In unit testing, you need to isolate the code under test from its dependencies. Test doubles replace real collaborators with controlled substitutes. Gerard Meszaros' taxonomy (from xUnit Test Patterns) defines five types:

Test Double Taxonomy
flowchart LR
    TD[Test Double] --> DU[Dummy]
    TD --> ST[Stub]
    TD --> SP[Spy]
    TD --> MO[Mock]
    TD --> FA[Fake]
    DU -.- DU_DESC["Fills parameter lists
Never actually used"] ST -.- ST_DESC["Returns canned data
No verification"] SP -.- SP_DESC["Records calls
Verified after act"] MO -.- MO_DESC["Pre-programmed expectations
Verifies interactions"] FA -.- FA_DESC["Working implementation
Simplified version"]

Dummy

A dummy fills a required parameter but is never actually used. It exists only to satisfy a function signature.

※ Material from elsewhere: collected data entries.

/-- HOSTCOH: the host's agent has left a message unanswered for 20 µs: the home takes it as a clean drop,
uses the L3 copy, and posts HOSTCOH with the sector's address (R255). -/
def execHostcoh (s : State) : Host.Outcome State Fault Refusal :=
  .next (
    let x := s.arg.n
    match s.hostAsked x [.inv, .fwdS, .fwdX, .recallMsg, .peek] with
    | none => s
    | some m =>
      if s.ptb < m.sent + 20000 then s
      else
        let s := (s.takenAgent m).post 0 "HOSTCOH" (BitVec.ofNat 64 (64 * x))
        let e := s.dirOf x
        let s := if m.kind == .peek && e.own == some .host then
            s.setDir x { e with own := none, back := if e.back == .o then .s else .i }
          else s
        if m.kind == .inv then s.homeAnswer (hostMsg .invAck x none false)
        else s.homeAnswer { hostMsg (if m.kind == .peek then .peekData else .fwdData) x none true with data := s.homeSector x })

/-- PROXY_HOME_HOST_RESPONSE: the host has sent the proxy home a sector of its memory, with exclusive
ownership, and the home serves the request that waited for it (R246): what the device wrote there last, unless the host has
written it since (log entry 8). -/
def execProxyHomeHostResponse (s : State) : Host.Outcome State Fault Refusal :=
  .next (
    let x := s.arg.n
    let e := s.dirOf x
    match e.task with
    | .host _ q =>
      let d := s.hostValue x
      let s := (s.setHomeSector x d).setPoison x false
      (s.setDir x { e with task := .serve .rdX q, data := d, bad := false }).finishDir x
    | _ => s)

end Sys2Proof.Machine
end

// JavaScript — Dummy example
// The logger is required by the constructor but never called in this test
const dummyLogger = {};

function createUser(name, logger) {
    return { name, createdAt: Date.now() };
}

test('createUser returns user with name', () => {
    const user = createUser('Alice', dummyLogger);
    expect(user.name).toBe('Alice');
});

Stub

A stub provides canned responses to calls made during a test. It does not verify how it was called — only the test's assertions matter.

# Python — Stub example
from unittest.mock import MagicMock

def get_user_greeting(user_service, user_id):
    """Function under test — depends on user_service."""
    user = user_service.find_by_id(user_id)
    return f"Hello, {user['name']}!"

def test_greeting_uses_user_name():
    # Arrange: stub the user service
    stub_service = MagicMock()
    stub_service.find_by_id.return_value = {"name": "Alice", "email": "alice@example.com"}

    # Act
    result = get_user_greeting(stub_service, 42)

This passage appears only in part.